Of course, if we extended the frame on The Breakfast Club, we’d no doubt see Sporto bail on Allison once his friends caught wind of their tryst. And Andie’s future is all but predicted in Some Kind of Wonderful‘s Amanda Jones: girl from the wrong side of the tracks scores a rich boyfriend and hates herself for what she’s compromised. Angst doesn’t really disappear. It shouldn’t. Bitterness is the bile that keeps us from snuggling up in our parents’ den until the end of time.

Teenage life feels like that, though: the few perfect moments, so sweet and easy, glued together by the rest of the gawky, upside-down mess.

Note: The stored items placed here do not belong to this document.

-- ==== Sys2Proof/Laws/Journal.lean ====
section
/-! SUPPORT. The journal is where it was after a write elsewhere in a core's own memory (28 R421). -/

namespace Sys2Proof.Machine

/-- Bytes outside those written read as before. -/
theorem memReadN_writeN_out (m : Mem) (a : Nat) (l : List Byte) (n b : Nat) (h : b + n ≤ a ∨ a + l.length ≤ b) :
    memReadN (memWriteN m a l) b n = memReadN m b n := by
  induction n generalizing b with
  | zero => rfl
  | succ n ih =>
    rw [memReadN, memReadN, ih (b + 1) (by omega), memRead_writeN_out l m a b (by omega)]

/-- A store of a system core reaches no chiplet's state. -/
theorem State.put_chips (s : State) (l : List (Nat × Byte)) : (s.put 256 l).chips = s.chips := by
  have n : ¬ 256 < 256 := by omega
  simp only [State.put, if_neg n]
  split
  · rfl
  · split
    · rfl
    · split <;> rfl

/-- A system core's write of its own memory leaves the core, and the bytes of that memory outside it, alone. -/
theorem State.ownWrite_out (s : State) (h k a : Nat) (l : List Byte) (hu : s.logsUndo 256 = false) :
    (s.ownWrite (.sys h k) a l).core (.sys h k) = s.core (.sys h k) ∧
    ∀ b n, b < 2 ^ 31 → b + n ≤ a ∨ a + l.length ≤ b → (s.ownWrite (.sys h k) a l).ownRead (.sys h k) b n = s.ownRead (.sys h k) b n := by
  unfold State.ownWrite
  split
  next a' e =>
    have : a' = a := by
      unfold ownPa at e
      split at e
      · exact (OwnPa.sram.inj e).symm
      · split at e <;> simp at e
    subst this
    refine ⟨by simp [State.setOwnMem, State.core, State.modChip, State.setChip, State.chip], fun b n hb ho => ?_⟩
    simp only [State.ownRead, ownPa, if_pos hb, State.ownMem, State.setOwnMem, State.modChip, State.setChip, State.chip, mget_mput_self]
    exact memReadN_writeN_out _ _ _ _ _ ho
  next pa e =>
    have hc : (s.homeWrite 256 false (atAddr pa l)).chips = s.chips := by
      simp [State.homeWrite, State.zpTouch, State.undoNeeds, hu, State.put_chips]
    exact ⟨by simp only [State.core, State.chip, hc],
      fun b n hb _ => by simp only [State.ownRead, ownPa, if_pos hb, State.ownMem, State.chip, hc]⟩
  next e => exact ⟨rfl, fun _ _ _ _ => rfl⟩

/-- Where the records are the same, so are the newest and those before it. -/
theorem State.journal_congr {s t : State} (c : CoreRef) (h : ∀ i, t.jrec c i = s.jrec c i) :
    t.jhead c = s.jhead c ∧ ∀ n i l, t.jback c n i l = s.jback c n i l := by
  have hw (n : Nat) : ∀ i, t.jwalk c n i = s.jwalk c n i := by
    induction n with
    | zero => intro i; rfl
    | succ n ih => intro i; simp only [State.jwalk, h, ih]
  refine ⟨by simp only [State.jhead, h, hw], fun n => ?_⟩
  induction n with
  | zero => intro i l; rfl
  | succ n ih => intro i l; simp only [State.jback, h, ih]

/-- A change of a system core's registers is none of its memory. -/
theorem State.ownRead_modCore (s : State) (h k : Nat) (f : Core → Core) (a n : Nat) :
    (s.modCore (.sys h k) f).ownRead (.sys h k) a n = s.ownRead (.sys h k) a n := by
  have o : (s.modCore (.sys h k) f).ownMem (.sys h k) = s.ownMem (.sys h k) := by
    simp only [State.modCore, State.setCore, State.ownMem]
    split <;> simp [State.setChip, State.chip]
  have m : (s.modCore (.sys h k) f).mem = s.mem := by
    simp only [State.modCore, State.setCore]
    split <;> rfl
  simp only [State.ownRead, o, m]

/-- A datum of the takeover program outside the journal leaves the journal alone, whatever MCAUSE then becomes. -/
theorem State.jrec_tkPut (s : State) (h k off n v : Nat) (w : W64) (hu : s.logsUndo 256 = false)
    (hj : (s.core (.sys h k)).jbase.toNat + 65536 ≤ 2 ^ 31)
    (ho : Config.takeoverAt 0 + off + n ≤ (s.core (.sys h k)).jbase.toNat ∨
      (s.core (.sys h k)).jbase.toNat + 65536 ≤ Config.takeoverAt 0 + off) (i : Nat) :
    ((s.tkPut (.sys h k) 0 off n v).modCore (.sys h k) (fun x => { x with mcause := w })).jrec (.sys h k) i = s.jrec (.sys h k) i := by
  obtain ⟨hc, hr⟩ := s.ownWrite_out h k (Config.takeoverAt 0 + off) (natBytes n v) hu
  rw [natBytes_length] at hr
  have hi : i % 4096 < 4096 := Nat.mod_lt _ (by omega)
  have h8 := hr ((s.core (.sys h k)).jbase.toNat + 16 * (i % 4096) + 8) 8 (by omega) (by omega)
  have h0 := hr ((s.core (.sys h k)).jbase.toNat + 16 * (i % 4096)) 8 (by omega) (by omega)
  simp only [State.tkPut, State.jrec, State.core_modCore, State.ownRead_modCore, hc, h8, h0]

end Sys2Proof.Machine
end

That’s why the Hughes fantasy was, and is, so risk-free. As girls raised in the era of consequence and third-wave feminism, we knew damn well what would happen to our not-so-perfect moments if we made any of the choices a Hughes Girl had. Trust me, if an older sister wasn’t warning us, then Kathleen Hanna or Angela Chase — arguably our decade’s queen of the stupid mistake — certainly were. For us, Andie, Allison, Samantha and Watts were abstractions, visions of a high-school experience that spoke to not our realities but rather our desire to watch the world from a simpler standpoint.

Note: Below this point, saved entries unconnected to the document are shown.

-- ==== Sys2Proof/Laws/PerInstr.lean ====
section
/-! SUPPORT. The encoding of every instruction, constructor by constructor: its words are 32-bit words (03 R49), and there are
as many as its opcode takes (03 R50, R60); an event has none. -/

/-- Every word is below 2^32; where there is a first word, one more follows exactly where its opcode takes two. -/
def Sys2Proof.Laws.Words.Statement (i : Sys2Proof.Instr) : Prop :=
  (∀ w ∈ Sys2Proof.encode i, w < 2 ^ 32) ∧
    (∀ w r, Sys2Proof.encode i = w :: r →
      r.length = if Sys2Proof.opcTwoWords (Sys2Proof.fieldN w 22 7) then 1 else 0)

namespace Sys2Proof

theorem Laws.Words.ofNone {i : Instr} (e : encode i = []) : Laws.Words.Statement i := by
  refine ⟨fun x hx => ?_, fun x r hx => ?_⟩
  · rw [e] at hx; cases hx
  · rw [e] at hx; cases hx

theorem Laws.Words.ofOne {w : Nat} {i : Instr} (h : w < 2 ^ 32) (o : Nat) (ho : w / 2 ^ 22 % 2 ^ 7 = o)
    (h2 : opcTwoWords o = false) (e : encode i = [w]) : Laws.Words.Statement i := by
  refine ⟨fun x hx => ?_, fun x r hx => ?_⟩
  · rw [e] at hx; simp at hx; omega
  · rw [e] at hx; cases hx
    show 0 = if opcTwoWords (w / 2 ^ 22 % 2 ^ 7) then 1 else 0
    rw [ho, h2]; rfl

theorem Laws.Words.ofTwo {w v : Nat} {i : Instr} (h : w < 2 ^ 32) (h' : v < 2 ^ 32) (o : Nat)
    (ho : w / 2 ^ 22 % 2 ^ 7 = o) (h2 : opcTwoWords o = true) (e : encode i = [w, v]) : Laws.Words.Statement i := by
  refine ⟨fun x hx => ?_, fun x r hx => ?_⟩
  · rw [e] at hx; simp at hx; omega
  · rw [e] at hx; cases hx
    show 1 = if opcTwoWords (w / 2 ^ 22 % 2 ^ 7) then 1 else 0
    rw [ho, h2]; rfl

theorem Laws.Words.nop (st : BitVec 3) : Statement (.nop st) :=
  ofOne (by simp [asm]; omega) 0 (by simp [asm]; omega) rfl rfl

theorem Laws.Words.br (st : BitVec 3) (o : BitVec 16) : Statement (.br st o) :=
  ofOne (by simp [asm]; omega) 0x1 (by simp [asm]; omega) rfl rfl

theorem Laws.Words.brv (st : BitVec 3) (c : BitVec 6) (o : BitVec 16) : Statement (.brv st c o) :=
  ofOne (by simp [asm]; omega) 0x2 (by simp [asm]; omega) rfl rfl

theorem Laws.Words.brn (st : BitVec 3) (c : BitVec 6) (o : BitVec 16) : Statement (.brn st c o) :=
  ofOne (by simp [asm]; omega) 0x3 (by simp [asm]; omega) rfl rfl

theorem Laws.Words.call (st : BitVec 3) (o : BitVec 16) : Statement (.call st o) :=
  ofOne (by simp [asm]; omega) 0x4 (by simp [asm]; omega) rfl rfl

theorem Laws.Words.brx (st : BitVec 3) (a : BitVec 6) : Statement (.brx st a) :=
  ofOne (by simp [asm]; omega) 0x5 (by simp [asm]; omega) rfl rfl

theorem Laws.Words.callThroughRegister (st : BitVec 3) (a : BitVec 6) : Statement (.callThroughRegister st a) :=
  ofOne (by simp [asm]; omega) 0x5 (by simp [asm]; omega) rfl rfl

theorem Laws.Words.ret (st : BitVec 3) (a : BitVec 6) : Statement (.ret st a) :=
  ofOne (by simp [asm]; omega) 0x5 (by simp [asm]; omega) rfl rfl

theorem Laws.Words.loop (st : BitVec 3) (a : BitVec 6) (d : BitVec 5) (imm : BitVec 32) : Statement (.loop st a d imm) :=
  ofTwo (by simp [asm]; omega) (by simp [asm]; try omega) 0x6 (by simp [asm]; omega) rfl rfl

Because in the course of all our self-awareness and contextual understanding of the boys/relationships/birth control/gender gap cluster, we sometimes — oops! — forgot that it was okay to not be okay. That we occasionally need to curl up in the fetal position and wish for a boy to pick up our tired, confused pieces. Hinging your life on a boy savior is one thing; but settling in with a cozy blanket to watch Andie and Blane wander off into a misty forever of kept promises and fulfilled fantasies… that’s just how we lick the wounds left by a life rarely so perfect. And true escape is never insulting.